In a chapter of her debut novel, Getting Mother's Body, devoted to a monologue by preacher Roosevelt Beede, Pulitzer-winning dramatist Suzan-Lori Parks offered the best summation I think I've ever read on the struggle between participating in public, political life while maintaining one's spiritual grounding.

Roosevelt's take: Most people can't do it.

He ponders the difficulties internally as he listens to his younger cousin Homer, a wealthier, more educated man with political aspirations, driving west on I-10 during the early '60s. Set in West Texas, the novel tells the story of the family traveling to Arizona to dig up "treasure" supposedly buried with one of their kin, and Roosevelt for a time finds himself riding with Homer in his convertible during their adventure.

This particular quote from Roosevelt Beede in Parks' wonderful book has been ringing in my head, now, for a couple of months:
"The people need good men," Homer says smiling at me. And I know then that he will make a good politician, not a preacher, cause he ain't been called, but a politician, one who ain't been called but, through the force of his own personality, calls others to him. That's largely the difference. A man of God is called by God. A man of the people calls the people. Some men are called by God to lead the people. But that's rare. A man of the people thinks the people are calling him but it's just his own voice, overly loud, shouting his own name and hearing it echo back to him through the open mouths of the people, mouths open in awe and wonder watching a man shout his own name loud. A man of God has his mouth shut until God opens it, forces it open sometimes. And sometimes forces it closed.
Politicians are an easy target, and it'd be simple to focus that quote's venom on the array of stuffed shirts and fools (not exclusive categories) running for Governor, for example, and use Parks' lens to parse their motives.

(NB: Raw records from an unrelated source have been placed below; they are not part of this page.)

-- ==== Sys2Proof/Laws/Memory.lean ====
section
/-! SUPPORT. The laws of the frame buffer: what a write leaves to be read, and that it keeps the canonical form. -/

namespace Sys2Proof.Machine

@[simp] theorem Memory.read_nil (a : Nat) : Memory.read [] a = none := rfl

@[simp] theorem Memory.wf_nil : Memory.wf [] = true := rfl

/-- A read of the index just written gives the byte written. -/
@[simp] theorem Memory.read_write_self (m : List Host.Cell) (a : Nat) (v : Byte) :
    Memory.read (Memory.write m a v) a = some v := by
  induction m with
  | nil => simp [Memory.write, Memory.read]
  | cons c rest ih =>
    obtain ⟨k, w⟩ := c
    unfold Memory.write
    split
    · simp [Memory.read]
    · split
      · simp [Memory.read]
      · next h => simp [Memory.read, Ne.symm h, ih]

/-- A write leaves every other index as it was. -/
theorem Memory.read_write_ne (m : List Host.Cell) {a b : Nat} (v : Byte) (h : b ≠ a) :
    Memory.read (Memory.write m a v) b = Memory.read m b := by
  induction m with
  | nil => simp [Memory.write, Memory.read, Ne.symm h]
  | cons c rest ih =>
    obtain ⟨k, w⟩ := c
    unfold Memory.write
    split
    · simp [Memory.read, Ne.symm h]
    · split
      · next hk => subst hk; simp [Memory.read, Ne.symm h]
      · simp [Memory.read, ih]

/-- The cells after a write are the written one and cells that were there. -/
theorem Memory.mem_write {m : List Host.Cell} {a : Nat} {v : Byte} {c : Host.Cell}
    (h : c ∈ Memory.write m a v) : c = (a, v) ∨ c ∈ m := by
  induction m with
  | nil => simpa [Memory.write] using h
  | cons d rest ih =>
    obtain ⟨k, w⟩ := d
    unfold Memory.write at h
    split at h
    · simpa using h
    · split at h
      · simp only [List.mem_cons] at h ⊢; tauto
      · simp only [List.mem_cons] at h ⊢
        rcases h with h | h
        · exact .inr (.inl h)
        · rcases ih h with h | h <;> tauto

/-- A write keeps the canonical form. -/
theorem Memory.wf_write {m : List Host.Cell} (a : Nat) (v : Byte) (h : Memory.wf m = true) :
    Memory.wf (Memory.write m a v) = true := by
  induction m with
  | nil => simp [Memory.write, Memory.wf]
  | cons d rest ih =>
    obtain ⟨k, w⟩ := d
    simp only [Memory.wf, Bool.and_eq_true, List.all_eq_true, decide_eq_true_eq] at h
    unfold Memory.write
    split
    · next hk =>
      simp only [Memory.wf, List.all_cons, Bool.and_eq_true, List.all_eq_true, decide_eq_true_eq]
      exact ⟨⟨hk, fun c hc => Nat.lt_trans hk (h.1 c hc)⟩, h.1, h.2⟩
    · split
      · next hk =>
        subst hk
        simp only [Memory.wf, Bool.and_eq_true, List.all_eq_true, decide_eq_true_eq]
        exact h
      · simp only [Memory.wf, Bool.and_eq_true, List.all_eq_true, decide_eq_true_eq]
        refine ⟨fun c hc => ?_, ih h.2⟩
        rcases Memory.mem_write hc with rfl | hc
        · simp only; omega
        · exact h.1 c hc

end Sys2Proof.Machine
end

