@[simp] theorem State.openChunk_params (s : State) (chunk : List Byte) : (s.openChunk chunk).params = s.params := rfl
@[simp] theorem State.openChunk_buf (s : State) (chunk : List Byte) : (s.openChunk chunk).buf = s.buf := rfl
@[simp] theorem State.openChunk_receivedCount (s : State) (chunk : List Byte) : (s.openChunk chunk).receivedCount = s.receivedCount := rfl
@[simp] theorem State.openChunk_lastFrameLength (s : State) (chunk : List Byte) : (s.openChunk chunk).lastFrameLength = s.lastFrameLength := rfl
@[simp] theorem State.openChunk_isReceiving (s : State) (chunk : List Byte) : (s.openChunk chunk).isReceiving = s.isReceiving := rfl
@[simp] theorem State.openChunk_pendingEscape (s : State) (chunk : List Byte) : (s.openChunk chunk).pendingEscape = s.pendingEscape := rfl
@[simp] theorem State.openChunk_timeoutCount (s : State) (chunk : List Byte) : (s.openChunk chunk).timeoutCount = s.timeoutCount := rfl
@[simp] theorem State.openChunk_timeoutLimit (s : State) (chunk : List Byte) : (s.openChunk chunk).timeoutLimit = s.timeoutLimit := rfl
@[simp] theorem State.openChunk_currentStatus (s : State) (chunk : List Byte) : (s.openChunk chunk).currentStatus = s.currentStatus := rfl
@[simp] theorem State.openChunk_lastStatus (s : State) (chunk : List Byte) : (s.openChunk chunk).lastStatus = s.lastStatus := rfl
@[simp] theorem State.openChunk_initialized (s : State) (chunk : List Byte) : (s.openChunk chunk).initialized = s.initialized := rfl
@[simp] theorem State.openChunk_faulted (s : State) (chunk : List Byte) : (s.openChunk chunk).faulted = s.faulted := rfl
@[simp] theorem State.openChunk_discarding (s : State) (chunk : List Byte) : (s.openChunk chunk).discarding = s.discarding := rfl
@[simp] theorem State.openChunk_badEscape (s : State) (chunk : List Byte) : (s.openChunk chunk).badEscape = s.badEscape := rfl
@[simp] theorem State.openChunk_rx (s : State) (chunk : List Byte) : (s.openChunk chunk).rx = chunk := rfl
@[simp] theorem State.openChunk_bytePos (s : State) (chunk : List Byte) : (s.openChunk chunk).bytePos = 0 := rfl
@[simp] theorem State.openChunk_inbox (s : State) (chunk : List Byte) : (s.openChunk chunk).inbox = s.inbox := rfl
@[simp] theorem State.openChunk_events (s : State) (chunk : List Byte) : (s.openChunk chunk).events = s.events := rfl
@[simp] theorem State.openChunk_sink (s : State) (chunk : List Byte) : (s.openChunk chunk).sink = s.sink := rfl
@[simp] theorem State.openChunk_results (s : State) (chunk : List Byte) : (s.openChunk chunk).results = if chunk = [] then s.results ++ [.decodeDone] else s.results := rfl
@[simp] theorem State.openChunk_draws (s : State) (chunk : List Byte) : (s.openChunk chunk).draws = s.draws := rfl
@[simp] theorem State.openChunk_number (s : State) (chunk : List Byte) : (s.openChunk chunk).number = s.number := rfl
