/-- A TICK counts under `Ungated`, and under either policy during a frame (42_timeout R103; decision D9). -/
theorem tickCounts_eq_true_iff (s : State) :
    tickCounts s = true ↔ s.params.tickGating = .ungated ∨ s.isReceiving = true := by
  cases hg : s.params.tickGating <;> simp [tickCounts, hg]

/-! What a TICK does in each case of `tickStep_cases`. -/

theorem tickStep_of_ignored {s : State} (hcounts : tickCounts s = false) :
    tickStep s = s.giveResult (.ticked false) := if_pos hcounts

theorem tickStep_of_below {s : State} (hcounts : tickCounts s = true) (hbelow : s.timeoutCount + 1 < s.timeoutLimit) :
    tickStep s = { s with timeoutCount := s.timeoutCount + 1 }.giveResult (.ticked false) := by
  rw [tickStep, if_neg (by simp [hcounts]), if_neg (by omega)]

theorem tickStep_of_limit {s : State} (hcounts : tickCounts s = true) (hlimit : s.timeoutLimit ≤ s.timeoutCount + 1) :
    tickStep s = { s with timeoutCount := s.timeoutCount + 1 }.timeOut := by
  rw [tickStep, if_neg (by simp [hcounts]), if_pos hlimit]

/-- Settles O37: before INIT the usage error; after it, whether the TICK counts and whether the count reaches the limit
select the arm. -/
theorem tickCountsOrTimesOut : Obligations.TickCountsOrTimesOut := by
  intro s hlive
  refine ⟨fun hinit => ?beforeInit, fun hinit hidle => ?ignored, fun hinit hcounted hbelow => ?below,
    fun hinit hcounted hlimit => ?limit⟩
  case beforeInit => exact exec_tick_of_uninit hlive hinit
  case ignored =>
    rw [exec_tick_of_init hlive hinit, tickStep_of_ignored ((tickCounts_eq_false_iff s).2 hidle)]
    rfl
  case below =>
    rw [exec_tick_of_init hlive hinit, tickStep_of_below ((tickCounts_eq_true_iff s).2 hcounted) hbelow]
    rfl
  case limit =>
    rw [exec_tick_of_init hlive hinit, tickStep_of_limit ((tickCounts_eq_true_iff s).2 hcounted) hlimit]
    rfl

end Sys2Proof.Timeout

/-! The encoder (43_encoder): which payloads ENCODE accepts, and what it sends. -/

namespace Sys2Proof.Encoder

open Sys2Proof.Machine

/-! The bound on the payload. -/

/-- A payload fits when it is no longer than `MAX_PAYLOAD`, where there is one (43_encoder R112). -/
theorem payloadFits_iff (p : Params) (payload : List Byte) :
    p.payloadFits payload = true ↔ ∀ most, p.maxPayload = some most → payload.length ≤ most := by
  cases hmax : p.maxPayload <;> simp [Params.payloadFits, hmax]

/-- A payload fails to fit only by being longer than a `MAX_PAYLOAD` (43_encoder R112). -/
theorem not_payloadFits_iff (p : Params) (payload : List Byte) :
    ¬p.payloadFits payload = true ↔ ∃ most, p.maxPayload = some most ∧ most < payload.length := by
  simp only [payloadFits_iff, not_forall, not_le, exists_prop]

/-! The two outcomes of ENCODE: no field of the instance decides between them (43_encoder R116). -/

/-- An accepted payload is sent and answered true (43_encoder R111, R113). -/
theorem exec_encode_of_fits {s : State} {payload : List Byte} (hfits : s.params.payloadFits payload = true) :
    exec (.encode payload) s =
      .next ((s.sendGroups (wireGroups s.params.crc payload)).giveResult (.encoded true)) := if_pos hfits

theorem exec_encode_of_tooLong {s : State} {payload : List Byte} (hlong : ¬s.params.payloadFits payload = true) :
    exec (.encode payload) s = .refused .payloadTooLong := if_neg hlong

/-- ENCODE is refused for the length of its payload and for nothing else (43_encoder R112). -/
theorem exec_encode_refused_iff (s : State) (payload : List Byte) :
    exec (.encode payload) s = .refused .payloadTooLong ↔ ¬s.params.payloadFits payload = true := by
  refine ⟨fun hrefused hfits => ?_, exec_encode_of_tooLong⟩
  cases (exec_encode_of_fits hfits).symm.trans hrefused

/-! The groups. -/

/-- The last three groups of a frame are the escaped high and low byte of the CRC and the raw END (43_encoder R111). -/
theorem wireGroups_eq (f : CrcFunction) (payload : List Byte) :
    wireGroups f payload = payload.map escapeByte ++
      [escapeByte (crcHigh (crc16 f payload)), escapeByte (crcLow (crc16 f payload)), [wireEnd]] := by
  simp [wireGroups, trailer]

/-- Settles O12: an accepted payload is sent as its groups, in the order of `wireGroups_eq`. -/
theorem encodeStreamsTheFrame : Obligations.EncodeStreamsTheFrame := by
  intro s payload hlength
  rw [exec_encode_of_fits ((payloadFits_iff _ _).2 hlength), wireGroups_eq, List.append_assoc]
  rfl

/-- Settles O13: ENCODE is refused exactly when the payload does not fit, so when it is longer than `MAX_PAYLOAD`. -/
theorem encodeRefusesExactlyTheTooLong : Obligations.EncodeRefusesExactlyTheTooLong := fun s payload =>
  (exec_encode_refused_iff s payload).trans (not_payloadFits_iff s.params payload)

end Sys2Proof.Encoder

/-! The register view (44_register_read): READ. -/

namespace Sys2Proof.RegisterRead

open Sys2Proof.Machine

/-! The register a number names (10_state R36). -/

/-- Above the five fixed registers a number names a byte of `Buf` or nothing (10_state R36). -/
theorem registerOf_of_five_le {n : Nat} (cap : Nat) (hn : 5 ≤ n) :
    registerOf cap n = if 0x100 ≤ n ∧ n < 0x100 + cap then some (.buf (n - 0x100)) else none := by
  obtain ⟨m, rfl⟩ := Nat.exists_eq_add_of_le' hn
  rfl

theorem registerOf_buf {cap n : Nat} (hlow : 0x100 ≤ n) (hhigh : n < 0x100 + cap) :
    registerOf cap n = some (.buf (n - 0x100)) := by
  rw [registerOf_of_five_le cap (by omega), if_pos ⟨hlow, hhigh⟩]

theorem registerOf_outside {cap n : Nat} (hn : 5 ≤ n) (hout : n < 0x100 ∨ 0x100 + cap ≤ n) :
    registerOf cap n = none := by
  rw [registerOf_of_five_le cap hn, if_neg (by omega)]

/-! What a register holds. -/

/-- The STATUS a live instance shows, its fields in the order of 10_state R36; bit 9 is its `faulted`, so 0. The two
packings differ only in leading zeros, so they are compared as numbers. -/
theorem registerValue_status {s : State} (hlive : s.faulted = false) :
    registerValue s .status =
      0#22 ++ BitVec.ofBool false ++ BitVec.ofBool s.initialized ++ BitVec.ofBool s.badEscape ++
        BitVec.ofBool s.discarding ++ BitVec.ofBool s.pendingEscape ++ BitVec.ofBool s.isReceiving ++
        s.lastStatus.code ++ s.currentStatus.code := by
  apply BitVec.eq_of_toNat_eq
  rw [registerValue, BitVec.toNat_setWidth_of_le (by decide), statusBits, hlive]
  simp only [BitVec.toNat_append, BitVec.toNat_ofNat, BitVec.ofBool_false, Nat.zero_mod, Nat.zero_shiftLeft, Nat.zero_or]

theorem registerValue_buf_of_read {s : State} {i : Nat} {v : Byte} (h : Memory.read s.buf i = some v) :
    registerValue s (.buf i) = v.setWidth 32 := congrArg (BitVec.setWidth 32) (State.bufByte_of_read h)

/-- A read of a written byte uses up no draw (20_memory R46). -/
theorem afterRegisterRead_buf_of_read {s : State} {i : Nat} {v : Byte} (h : Memory.read s.buf i = some v) :
    afterRegisterRead s (.buf i) = s := if_pos (by simp [h])

/-! READ of a live instance: the number alone decides between its two outcomes (44_register_read R119). -/

theorem exec_read_of_register {s : State} {n : BitVec 29} {r : Register} (hlive : s.faulted = false)
    (hr : registerOf s.params.cap n.toNat = some r) :
    exec (.read n) s = .next ((afterRegisterRead s r).giveResult (.value (registerValue s r))) :=
  (ifLive_of_live hlive _).trans (by rw [hr])

theorem exec_read_of_none {s : State} {n : BitVec 29} (hlive : s.faulted = false)
    (hr : registerOf s.params.cap n.toNat = none) : exec (.read n) s = .next (s.raise .badRegister) :=
  (ifLive_of_live hlive _).trans (by rw [hr])
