-- ==== Sys2Proof/Config.lean ====
section
/-! DEFINITION. The parameters of KBDEC (00_scope.md R7) and the values the spec fixes for every KBDEC. -/

namespace Sys2Proof

/-- Entries of one keymap table, `KEYMAP_ENTRIES` (00_scope.md R7, fixed at 128). -/
abbrev keymapEntries : Nat := 128

/-- Escape presses that request shutdown, `ESC_LIMIT` (00_scope.md R7, fixed at 3). -/
abbrev escLimit : Nat := 3

/-- The two keymap tables (10_state.md R32). -/
inductive Table where
  | primary
  | secondary
  deriving DecidableEq, Repr

/-- A parameter set (00_scope.md R7). `KEYMAP_WIDTH` = 8 and `CODE_WIDTH` = 7 are the widths of the types.
`LOG_LEVEL_MAX` and `LOG_LEVEL_RESET` belong to the sink, outside KBDEC (92_eei_decisions.md D12), and are
arguments of the sink's functions. -/
structure Config where
  /-- `CTRL_CODES` -/
  ctrlCodes : List KeyCode
  /-- `ALT_CODES` -/
  altCodes : List KeyCode
  /-- `SHIFT_CODES` -/
  shiftCodes : List KeyCode
  /-- `CAPS_CODE` -/
  capsCode : KeyCode
  /-- `NUM_CODE` -/
  numCode : KeyCode
  /-- `NUMPAD_LO`, inclusive -/
  numpadLo : KeyCode
  /-- `NUMPAD_HI`, inclusive -/
  numpadHi : KeyCode
  /-- `PRIMARY_ROM`, entry of code 0 first -/
  primaryRom : List Byte
  /-- `SECONDARY_ROM`, entry of code 0 first -/
  secondaryRom : List Byte
  /-- `UNMAPPED`, the unmapped marker (reference 0x00, 92_eei_decisions.md D7) -/
  unmapped : Byte
  /-- `ESC_CHAR`, the character ESCAPE (reference 0x1B, 92_eei_decisions.md D8) -/
  escChar : Byte
  /-- whether this parameter set claims to be the source's hardware, which makes R8(d) ask for the two table entries
  (DESIGN CHOICE: log entry 5) -/
  sourceHardware : Bool
  deriving DecidableEq, Repr

/-- The contents of one table. -/
def Config.table (c : Config) : Table → List Byte
  | .primary => c.primaryRom
  | .secondary => c.secondaryRom

end Sys2Proof
end

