/-! ## Modifier and lock keys (40_modifier_keys.md) -/

/-- R72 -/
def Obligations.CtrlMakeSetsCtrl : Prop :=
  (∀ c : Config, c.Wf → ∀ k ∈ c.ctrlCodes, decodeByte c (makeByte k) = .ctrlMake k) ∧
  (∀ (k : KeyCode) (s : State), exec (.ctrlMake k) s = .next { s with
    regs := { s.regs with ctrl := true },
    out := if s.regs.ctrl = false then traced s.regs .ctrl true else quiet s.regs }) ∧
  decodeByte referenceConfig 0x1D = .ctrlMake 0x1D

/-- R73 -/
def Obligations.CtrlBreakClearsCtrl : Prop :=
  (∀ c : Config, c.Wf → ∀ k ∈ c.ctrlCodes, decodeByte c (breakByte k) = .ctrlBreak k) ∧
  (∀ (k : KeyCode) (s : State), exec (.ctrlBreak k) s = .next { s with
    regs := { s.regs with ctrl := false },
    out := if s.regs.ctrl = true then traced s.regs .ctrl false else quiet s.regs }) ∧
  decodeByte referenceConfig 0x9D = .ctrlBreak 0x1D

/-- R74 -/
def Obligations.AltMakeSetsAlt : Prop :=
  (∀ c : Config, c.Wf → ∀ k ∈ c.altCodes, decodeByte c (makeByte k) = .altMake k) ∧
  (∀ (k : KeyCode) (s : State), exec (.altMake k) s = .next { s with
    regs := { s.regs with alt := true },
    out := if s.regs.alt = false then traced s.regs .alt true else quiet s.regs }) ∧
  decodeByte referenceConfig 0x38 = .altMake 0x38

/-- R75 -/
def Obligations.AltBreakClearsAlt : Prop :=
  (∀ c : Config, c.Wf → ∀ k ∈ c.altCodes, decodeByte c (breakByte k) = .altBreak k) ∧
  (∀ (k : KeyCode) (s : State), exec (.altBreak k) s = .next { s with
    regs := { s.regs with alt := false },
    out := if s.regs.alt = true then traced s.regs .alt false else quiet s.regs }) ∧
  decodeByte referenceConfig 0xB8 = .altBreak 0x38

/-- R76 -/
def Obligations.ShiftMakeSetsShift : Prop :=
  (∀ c : Config, c.Wf → ∀ k ∈ c.shiftCodes, decodeByte c (makeByte k) = .shiftMake k) ∧
  (∀ (k : KeyCode) (s : State), exec (.shiftMake k) s = .next { s with
    regs := { s.regs with shift := true },
    out := if s.regs.shift = false then traced s.regs .shift true else quiet s.regs }) ∧
  decodeByte referenceConfig 0x2A = .shiftMake 0x2A ∧ decodeByte referenceConfig 0x36 = .shiftMake 0x36

/-- R77 -/
def Obligations.ShiftBreakClearsShift : Prop :=
  (∀ c : Config, c.Wf → ∀ k ∈ c.shiftCodes, decodeByte c (breakByte k) = .shiftBreak k) ∧
  (∀ (k : KeyCode) (s : State), exec (.shiftBreak k) s = .next { s with
    regs := { s.regs with shift := false },
    out := if s.regs.shift = true then traced s.regs .shift false else quiet s.regs }) ∧
  decodeByte referenceConfig 0xAA = .shiftBreak 0x2A ∧ decodeByte referenceConfig 0xB6 = .shiftBreak 0x36

/-- R78 -/
def Obligations.CapsMakeInvertsCaps : Prop :=
  (∀ c : Config, c.Wf → decodeByte c (makeByte c.capsCode) = .capsMake c.capsCode) ∧
  (∀ (k : KeyCode) (s : State), exec (.capsMake k) s = .next { s with
    regs := { s.regs with caps := !s.regs.caps }, out := quiet s.regs }) ∧
  decodeByte referenceConfig 0x3A = .capsMake 0x3A

/-- R79 -/
def Obligations.CapsBreakIsIgnored : Prop :=
  (∀ c : Config, c.Wf → decodeByte c (breakByte c.capsCode) = .capsBreak c.capsCode) ∧
  (∀ (k : KeyCode) (s : State), exec (.capsBreak k) s = .next { s with out := quiet s.regs }) ∧
  decodeByte referenceConfig 0xBA = .capsBreak 0x3A

/-- R80 -/
def Obligations.NumMakeInvertsNum : Prop :=
  (∀ c : Config, c.Wf → decodeByte c (makeByte c.numCode) = .numMake c.numCode) ∧
  (∀ (k : KeyCode) (s : State), exec (.numMake k) s = .next { s with
    regs := { s.regs with num := !s.regs.num }, out := quiet s.regs }) ∧
  decodeByte referenceConfig 0x45 = .numMake 0x45

/-- R81 -/
def Obligations.NumBreakIsIgnored : Prop :=
  (∀ c : Config, c.Wf → decodeByte c (breakByte c.numCode) = .numBreak c.numCode) ∧
  (∀ (k : KeyCode) (s : State), exec (.numBreak k) s = .next { s with out := quiet s.regs }) ∧
  decodeByte referenceConfig 0xC5 = .numBreak 0x45
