-- ==== Sys2Proof/Tests/Slice0.lean ====
section
/-! SUPPORT. The model's own tests: the smoke tests of well-formedness, the decoding of words written out from 30_encoding.md R55
and R60, single steps taken from the vectors of 95_test_vectors.md, and a witness for the hypotheses of each statement. -/

-- One theorem after another: many kernel evaluations at once take more memory than the sandbox has.
set_option Elab.async false

namespace Sys2Proof.Tests

open Sys2Proof.Machine

/-! ## Well-formedness (00_scope.md R8, 30_encoding.md R57) -/

theorem test_reference_wf : referenceConfig.Wf := by decide +kernel

theorem test_wf_refuses_shared_modifier_codes :
    ∀ c ∈ [{ referenceConfig with altCodes := [0x1D] }, { referenceConfig with ctrlCodes := [0x36] },
      { referenceConfig with altCodes := [0x38, 0x2A] }], ¬ Config.Wf c := by decide +kernel

theorem test_wf_refuses_a_shared_caps_code :
    ∀ c ∈ [{ referenceConfig with capsCode := 0x1D }, { referenceConfig with capsCode := 0x38 },
      { referenceConfig with capsCode := 0x36 }], ¬ Config.Wf c := by decide +kernel

theorem test_wf_refuses_a_shared_num_code :
    ∀ c ∈ [{ referenceConfig with numCode := 0x1D }, { referenceConfig with numCode := 0x38 },
      { referenceConfig with numCode := 0x36 }, { referenceConfig with numCode := 0x3A }], ¬ Config.Wf c := by decide +kernel

theorem test_wf_refuses_crossed_keypad_bounds : ¬ Config.Wf { referenceConfig with numpadLo := 0x54 } := by decide +kernel

theorem test_wf_refuses_short_and_long_roms :
    ∀ c ∈ [{ referenceConfig with primaryRom := referencePrimaryRom.tail },
      { referenceConfig with secondaryRom := 0x00 :: referenceSecondaryRom }], ¬ Config.Wf c := by decide +kernel

theorem test_wf_refuses_shift_codes_without_the_source_code :
    ∀ c ∈ [{ referenceConfig with shiftCodes := [0x36] },
      { referenceConfig with shiftCodes := [0x36], sourceHardware := false }], ¬ Config.Wf c := by decide +kernel

theorem test_wf_refuses_a_source_claim_without_its_entries :
    ∀ c ∈ [{ referenceConfig with primaryRom := referenceSecondaryRom },
      { referenceConfig with secondaryRom := referencePrimaryRom }], ¬ Config.Wf c := by decide +kernel

theorem test_wf_without_the_source_claim :
    Config.Wf { referenceConfig with secondaryRom := referencePrimaryRom, sourceHardware := false } := by decide +kernel

theorem test_instr_wf_refuses_a_code_of_another_class :
    ¬ (Instr.ctrlMake 0x38).Wf referenceConfig ∧ ¬ (Instr.altBreak 0x1D).Wf referenceConfig ∧
    ¬ (Instr.shiftMake 0x3A).Wf referenceConfig ∧ ¬ (Instr.capsMake 0x45).Wf referenceConfig ∧
    ¬ (Instr.numBreak 0x3A).Wf referenceConfig := by decide +kernel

But as near-daily public writers, I think bloggers dance the same line every time our fingers strike a keyboard, especially those of us blogging on political or policy topics: Is what I'm doing for me, for my own ego gratification, or is it for some higher purpose? If the latter, is that higher purpose the pursuit of truth, and if not, will the truth be compromised? Every blogger answers such questions, consciously or not, each time they sit down to write. (Parks, BTW, advocates standing while writing - "dancing," actually. She says every writer should try it once before they die.)

That said, neither can others answer those questions for the blogger - not the most sympathetic fan nor the harshest critic. One's motives are one's own and frequently more complicated, even, than the writer understands.

For people who generate as much prose as I do on Grits, writing is essentially a compulsion, if we are to be honest. Though it's not an original sentiment, I tell young folks who ask me how to write professionally that they shouldn't if they have any choice. A wise person would never undertake the task unless the compulsion to write is simply so great they cannot not write - that's the only reason to endure the negative aspects of the hazard-filled, isolating life choice that is truth-telling in print.

Parks' prose challenges us to go further, to ask, what is that compulsion's source, and is it healthy and good for everyone or indulgent and narcissistic? Is it self-promoting, or morally and spiritually grounded? A meaningless dalliance or a calling?

As "grassroots media," blogs almost by definition style themselves as the "voice of the people." But don't even, perhaps especially, the most popular bloggers risk that the people's affirmation is really "just his own voice, overly loud, shouting his own name and hearing it echo back to him through the open mouths of the people, mouths open in awe and wonder watching a man shout his own name loud"?

Some days, that's true for all of us. But I'd like to think that, on our best days, bloggers are doing something more important and better than that - providing a reflection on the world instead of a reflection, merely, of our own self-involvement.

Down on the end of the long tail where Grits for Breakfast, Huevos Rancheros and most other blogs reside, certainly there's room for many motives - to co-opt a phrase from Mao: Let a thousand flowers bloom. In one sense there are no bad reasons for blogging, but I often feel there are many unexamined ones, sometimes my own included.